Almost reluctantly she came to his side. She sat down on the bench as far from him as she could. He sipped at his coffee, but he didn’t look at her.
“How did you know I was there?” she demanded. “How did you know I had coffee? How did you know my socks don’t match? You never even saw me.”
“I saw you,” he said in his soft growl. “It’s my business to notice things. Or it was.”
He had shaved. The lean planes of his face were clean, and the scent of something piney hovered about him.
“How long did you say you and Corbett worked together?” she asked uneasily.
“Fourteen years,” he said.
He raised his eyes to hers. They were keen eyes, and for the first time she realized they also seemed intensely intelligent.
“But you don’t want to talk about me,” he said. “You want to talk about where you are. Right?”
“Exactly,” she said. “Charlie’s already confused about everything. Somehow I have to explain this to him.”
“Right,” he said, turning his gaze from her. He set down his coffee mug. From a stack of papers on the table’s corner he drew out a map.
He unfolded it and set it between them. “This chain of islands is the Lower Keys.”
He picked up a red pen. She noticed the long, jagged scar on his right arm. With the precision of an artist or an engineer, he circled the last island in the chain. “That’s Key West, where you landed.”
She nodded mechanically. A breeze sprang up. From the corner of her eye, she saw how it fluttered the lock of hair that fell over his forehead.
“We came up the one main road,” he said, tracing a line. “We’re here, Cobia Key. We’re at the edge of the heron sanctuary. More or less surrounded by mangrove islands. Like I say, we’re isolated.”
His gaze met hers again, and it seemed to her that it held a strange mixture of coolness, distance, and unwilling hunger. Uneasy, she turned her face from his and stared out at the dark tangle of the mangroves. “You’re alone here?” she asked.
“Yes,” he said in a tone that implied, And that’s how I like it.
She heard gulls crying in the distance, but she realized that this place was oddly still, almost hushed. The landscape did not seem tropical or exotic. Instead it seemed brooding, the mangrove forests full of mystery.
She had imagined Florida abloom with flowers and bright with colorfully plumaged birds. She had not envisioned these thick, low woods, deep with secrets. It was an alien atmosphere, and she took a drink of coffee to steel herself against it.
“What is this place?” she asked, giving the worn deck a critical glance.
“It used to be a guide service. Mostly kayak tours. Not anymore.”
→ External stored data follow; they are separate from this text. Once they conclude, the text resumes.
-- ==== Sys2Proof/Laws/ApartRegWrite.lean ====
section
/-! SUPPORT. The operations of Machine/RegWrite.lean act at one part and leave the other as it is. -/

namespace Sys2Proof.Machine

variable {P : Part} {s₀ : State}

theorem logPart_apart {part : Part} {hu : Hap} {hd : Hap} {obj : Nat} {aux : Nat} {s : State} (hP : part = P) (h_s : OtherSame P s₀ s) :
    OtherSame P s₀ (logPart part hu hd obj aux s) := by
  unfold logPart
  split
  · apply logU_apart
    · exact hP.symm
    · with_reducible assumption
  · apply logD_apart
    · exact hP.symm
    · with_reducible assumption

theorem acceptPrw_apart {part : Part} {p0 : Nat} {o : Nat} {s : State} (hP : part = P) (h_s : OtherSame P s₀ s) :
    OtherSame P s₀ (acceptPrw part p0 o s) := by
  unfold acceptPrw
  extract_lets v0
  have h1 : OtherSame P s₀ v0 := by
    dsimp only [v0]
    split
    · apply onUnit_apart
      · exact hP.symm
      · with_reducible assumption
    · apply onDist_apart
      · exact hP.symm
      · with_reducible assumption
  clear_value v0
  apply logPart_apart
  · with_reducible assumption
  · with_reducible assumption

theorem storeOne_apart {part : Part} {p0 : Nat} {win : Bool} {flds : List Fld} {w : RegW} {s : State} (hP : part = P) (h_s : OtherSame P s₀ s) :
    OtherSame P s₀ (storeOne part p0 win flds w s) := by
  unfold storeOne
  extract_lets v2
  apply onPartBase_apart
  · with_reducible assumption
  · with_reducible assumption

theorem store_apart {part : Part} {p0 : Nat} {flds : Nat → List Fld} {ws : List RegW} {s : State} (hP : part = P) (h_s : OtherSame P s₀ s) :
    OtherSame P s₀ (store part p0 flds ws s) := by
  unfold store
  extract_lets v3 v4 v5 v6 v7
  have h8 : OtherSame P s₀ v7 := by
    apply foldState_apart
    · intro z9 z10 h11
      apply storeOne_apart
      · with_reducible assumption
      · with_reducible assumption
    · with_reducible assumption
  clear_value v7
  apply iteState_apart
  · apply logPart_apart
    · with_reducible assumption
    · with_reducible assumption
  · apply iteState_apart
    · apply acceptPrw_apart
      · with_reducible assumption
      · with_reducible assumption
    · with_reducible assumption

theorem storeChecked_apart {part : Part} {p0 : Nat} {ws : List RegW} {s : State} (hP : part = P) (h_s : OtherSame P s₀ s) :
    OtherSame P s₀ (storeChecked part p0 ws s) := by
  unfold storeChecked
  extract_lets v12 v13 v14 v15 v16
  split
  · apply iteState_apart
    · apply logU_apart
      · exact hP.symm
      · apply store_apart
        · with_reducible assumption
        · with_reducible assumption
    · apply store_apart
      · with_reducible assumption
      · with_reducible assumption
  · apply iteState_apart
    · apply logD_apart
      · exact hP.symm
      · with_reducible assumption
    · apply iteState_apart
      · apply logD_apart
        · exact hP.symm
        · apply store_apart
          · with_reducible assumption
          · with_reducible assumption
      · apply iteState_apart
        · apply logD_apart
          · exact hP.symm
          · apply store_apart
            · with_reducible assumption
            · with_reducible assumption
        · apply store_apart
          · with_reducible assumption
          · with_reducible assumption

theorem setStage_apart {part : Part} {ch : Nat} {p0 : Nat} {o : Nat} {v : Option Word} {s : State} (hP : part = P) (h_s : OtherSame P s₀ s) :
    OtherSame P s₀ (setStage part ch p0 o v s) := by
  unfold setStage
  apply onPartBase_apart
  · with_reducible assumption
  · with_reducible assumption

theorem putReg_apart {part : Part} {ch : Nat} {p0 : Nat} {w : RegW} {s : State} (hP : part = P) (h_s : OtherSame P s₀ s) :
    OtherSame P s₀ (putReg part ch p0 w s) := by
  unfold putReg
  split
  · extract_lets v18 v19
    apply iteState_apart
    · apply setStage_apart
      · with_reducible assumption
      · with_reducible assumption
    · apply storeChecked_apart
      · with_reducible assumption
      · apply foldState_apart
        · intro z20 z21 h22
          apply setStage_apart
          · with_reducible assumption
          · with_reducible assumption
        · with_reducible assumption
  · apply storeChecked_apart
    · with_reducible assumption
    · with_reducible assumption

theorem lockWrite_apart {part : Part} {p0 : Nat} {be : BitVec 4} {data : Word} {s : State} (hP : part = P) (h_s : OtherSame P s₀ s) :
    OtherSame P s₀ (lockWrite part p0 be data s) := by
  unfold lockWrite
  apply iteState_apart
  · with_reducible assumption
  · apply onPartBase_apart
    · with_reducible assumption
    · with_reducible assumption

theorem evcOwn_apart {part : Part} {o : Nat} {be : BitVec 4} {data : Word} {s : State} (hP : part = P) (h_s : OtherSame P s₀ s) :
    OptApart P s₀ (evcOwn part o be data s) := by
  unfold evcOwn
  extract_lets v23
  split
  · apply optSome_apart
    apply pendWriteOp_apart
    · with_reducible assumption
    · with_reducible assumption
  · apply optSome_apart
    apply onPartBase_apart
    · with_reducible assumption
    · with_reducible assumption
  · apply optSome_apart
    apply onPartBase_apart
    · with_reducible assumption
    · with_reducible assumption
  · apply optSome_apart
    apply onPartBase_apart
    · with_reducible assumption
    · with_reducible assumption
  · exact optNone_apart

theorem unitOwn_apart {p0 : Nat} {o : Nat} {be : BitVec 4} {data : Word} {s : State} (hP : P = .unit) (h_s : OtherSame P s₀ s) :
    OptApart P s₀ (unitOwn p0 o be data s) := by
  unfold unitOwn
  extract_lets v24
  apply iteOpt_apart
  · apply optSome_apart
    apply barCtlOp_apart
    · with_reducible assumption
    · with_reducible assumption
  · apply iteOpt_apart
    · apply optSome_apart
      apply barGuarded_apart
      · with_reducible assumption
      · with_reducible assumption
    · apply iteOpt_apart
      · apply optSome_apart
        apply barGuarded_apart
        · with_reducible assumption
        · with_reducible assumption
      · apply iteOpt_apart
        · apply optSome_apart
          apply logU_apart
          · with_reducible assumption
          · with_reducible assumption
        · apply iteOpt_apart
          · apply optSome_apart
            apply galStateOp_apart
            · with_reducible assumption
            · with_reducible assumption
          · apply iteOpt_apart
            · apply optSome_apart
              apply iteState_apart
              · apply modeWriteOp_apart
                · with_reducible assumption
                · with_reducible assumption
              · with_reducible assumption
            · apply iteOpt_apart
              · apply optSome_apart
                apply logU_apart
                · with_reducible assumption
                · with_reducible assumption
              · apply iteOpt_apart
                · apply evcOwn_apart
                  · exact hP.symm
                  · with_reducible assumption
                · exact optNone_apart

theorem galEntryState_apart {p0 : Nat} {o : Nat} {s : State} (hP : P = .dist) (h_s : OtherSame P s₀ s) :
    OptApart P s₀ (galEntryState p0 o s) := by
  unfold galEntryState
  extract_lets v25
  apply iteOpt_apart
  · apply optSome_apart
    apply logD_apart
    · with_reducible assumption
    · with_reducible assumption
  · exact optNone_apart

theorem distOwn_apart {p0 : Nat} {o : Nat} {be : BitVec 4} {data : Word} {s : State} (hP : P = .dist) (h_s : OtherSame P s₀ s) :
    OptApart P s₀ (distOwn p0 o be data s) := by
  unfold distOwn
  apply iteOpt_apart
  · apply optSome_apart
    with_reducible assumption
  · apply iteOpt_apart
    · apply evcOwn_apart
      · exact hP.symm
      · with_reducible assumption
    · apply galEntryState_apart
      · with_reducible assumption
      · with_reducible assumption

theorem restartAvg_apart {part : Part} {s : State} (hP : part = P) (h_s : OtherSame P s₀ s) :
    OtherSame P s₀ (restartAvg part s) := by
  unfold restartAvg
  apply onServo_apart
  · with_reducible assumption
  · with_reducible assumption

theorem groupMove_apart {part : Part} {o : Nat} {old : Base} {s : State} (hP : part = P) (h_s : OtherSame P s₀ s) :
    OtherSame P s₀ (groupMove part o old s) := by
  unfold groupMove
  extract_lets v26
  split
  · apply iteState_apart
    · apply onPartBase_apart
      · with_reducible assumption
      · with_reducible assumption
    · with_reducible assumption
  · with_reducible assumption

theorem linkEnMoved_apart {port : PortRef} {old : Base} {s : State} (hP : portPart port = P) (h_s : OtherSame P s₀ s) :
    OtherSame P s₀ (linkEnMoved port old s) := by
  unfold linkEnMoved
  extract_lets v29
  apply iteState_apart
  · apply enableOp_apart
    · with_reducible assumption
    · with_reducible assumption
  · with_reducible assumption

theorem tapEnMoved_apart {n : Nat} {old : Base} {s : State} (hP : P = .unit) (h_s : OtherSame P s₀ s) :
    OtherSame P s₀ (tapEnMoved n old s) := by
  unfold tapEnMoved
  apply iteState_apart
  · apply onUnit_apart
    · with_reducible assumption
    · with_reducible assumption
  · with_reducible assumption

theorem unitAfter_apart {p0 : Nat} {o : Nat} {be : BitVec 4} {old : Base} {s : State} (hP : P = .unit) (h_s : OtherSame P s₀ s) :
    OtherSame P s₀ (unitAfter p0 o be old s) := by
  unfold unitAfter
  extract_lets v30 v31
  split
  · apply iteState_apart
    · apply restartDiff_apart
      · exact hP.symm
      · with_reducible assumption
    · apply iteState_apart
      · apply restartAvg_apart
        · exact hP.symm
        · with_reducible assumption
      · apply iteState_apart
        · apply applyWord_apart
          · exact hP.symm
          · with_reducible assumption
        · with_reducible assumption
  · apply iteState_apart
    · apply linkEnMoved_apart
      · exact hP.symm
      · with_reducible assumption
    · with_reducible assumption
  · apply iteState_apart
    · apply linkEnMoved_apart
      · exact hP.symm
      · with_reducible assumption
    · with_reducible assumption
  · split
    · apply tapEnMoved_apart
      · with_reducible assumption
      · with_reducible assumption
    · with_reducible assumption
  · split
    · apply onUnit_apart
      · with_reducible assumption
      · with_reducible assumption
    · with_reducible assumption
  · apply iteState_apart
    · apply onUnit_apart
      · with_reducible assumption
      · with_reducible assumption
    · apply iteState_apart
      · apply onUnit_apart
        · with_reducible assumption
        · with_reducible assumption
      · with_reducible assumption
  · apply groupMove_apart
    · exact hP.symm
    · with_reducible assumption
  · apply iteState_apart
    · apply onUnit_apart
      · with_reducible assumption
      · with_reducible assumption
    · with_reducible assumption
  · apply iteState_apart
    · apply applyWord_apart
      · exact hP.symm
      · with_reducible assumption
    · apply iteState_apart
      · apply onUnit_apart
        · with_reducible assumption
        · with_reducible assumption
      · apply iteState_apart
        · apply dripsLimit_apart
          · with_reducible assumption
          · with_reducible assumption
        · with_reducible assumption
  · apply iteState_apart
    · apply onUnit_apart
      · with_reducible assumption
      · with_reducible assumption
    · apply iteState_apart
      · apply onUnit_apart
        · with_reducible assumption
        · with_reducible assumption
      · with_reducible assumption
  · with_reducible assumption

theorem restartRaws_apart {s : State} (hP : P = .dist) (h_s : OtherSame P s₀ s) :
    OtherSame P s₀ (restartRaws s) := by
  unfold restartRaws
  apply foldState_apart
  · intro z34 z35 h36
    apply onPort_apart
    · exact (portPart_distRef _).trans hP.symm
    · with_reducible assumption
  · with_reducible assumption

theorem outsLimit_apart {old : Base} {s : State} (hP : P = .dist) (h_s : OtherSame P s₀ s) :
    OtherSame P s₀ (outsLimit old s) := by
  unfold outsLimit
  extract_lets v37 v38
  have h39 : OtherSame P s₀ v38 := by
    apply iteState_apart
    · apply onRoot_apart
      · with_reducible assumption
      · apply onDist_apart
        · with_reducible assumption
        · with_reducible assumption
    · with_reducible assumption
  clear_value v38
  apply iteState_apart
  · apply onRoot_apart
    · with_reducible assumption
    · apply onDist_apart
      · with_reducible assumption
      · with_reducible assumption
  · with_reducible assumption

theorem steerMoved_apart {s : State} (hP : P = .dist) (h_s : OtherSame P s₀ s) :
    OtherSame P s₀ (steerMoved s) := by
  unfold steerMoved
  apply iteState_apart
  · apply rootWord_apart
    · with_reducible assumption
    · with_reducible assumption
  · apply applyWord_apart
    · exact hP.symm
    · with_reducible assumption

theorem membersMoved_apart {s : State} (hP : P = .dist) (h_s : OtherSame P s₀ s) :
    OtherSame P s₀ (membersMoved s) := by
  unfold membersMoved
  apply iteState_apart
  · apply foldState_apart
    · intro z40 z41 h42
      apply subscribe_apart
      · with_reducible assumption
      · with_reducible assumption
    · with_reducible assumption
  · with_reducible assumption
She looked at him questioningly. “You bought this when—when you retired from the service?”
“I inherited it,” he said. “When my father died.”
“I’m sorry,” she said, although she could detect no sorrow, no grieving in him.
“It’s getting ready to fall down,” he said from between his teeth. He tapped the map with the pen again. “But that’s where you are. What’s left of Hawkshaw’s Island Adventures. In Nowhere, Florida.”
“Over there,” she said, nodding toward the patch of green-gray water glinting between the trees. “Is that the ocean?”
“No. Just a channel.”
Unexpectedly he stood. The tattered shorts rode low on his hips. He handed her the map, his hand brushing hers. She found that the touch made her draw in her breath.
“Look,” he said. “I’m not much of a host. I’m out of practice. But can I get you something to eat?” he asked. “More coffee?”
“No,” she said hastily. “I’m fine. But Charlie will probably be hungry. I wish I’d thought last night to ask you to stop, to let me buy a few things.”
“It’s okay,” he said. “I put in plenty of supplies.”
Seeming restless, he moved to the edge of the deck and put his bare foot on the lower railing. He stared out over the trees.
“It’s going to get hot,” he said quietly. “Really hot. Can you feel it?”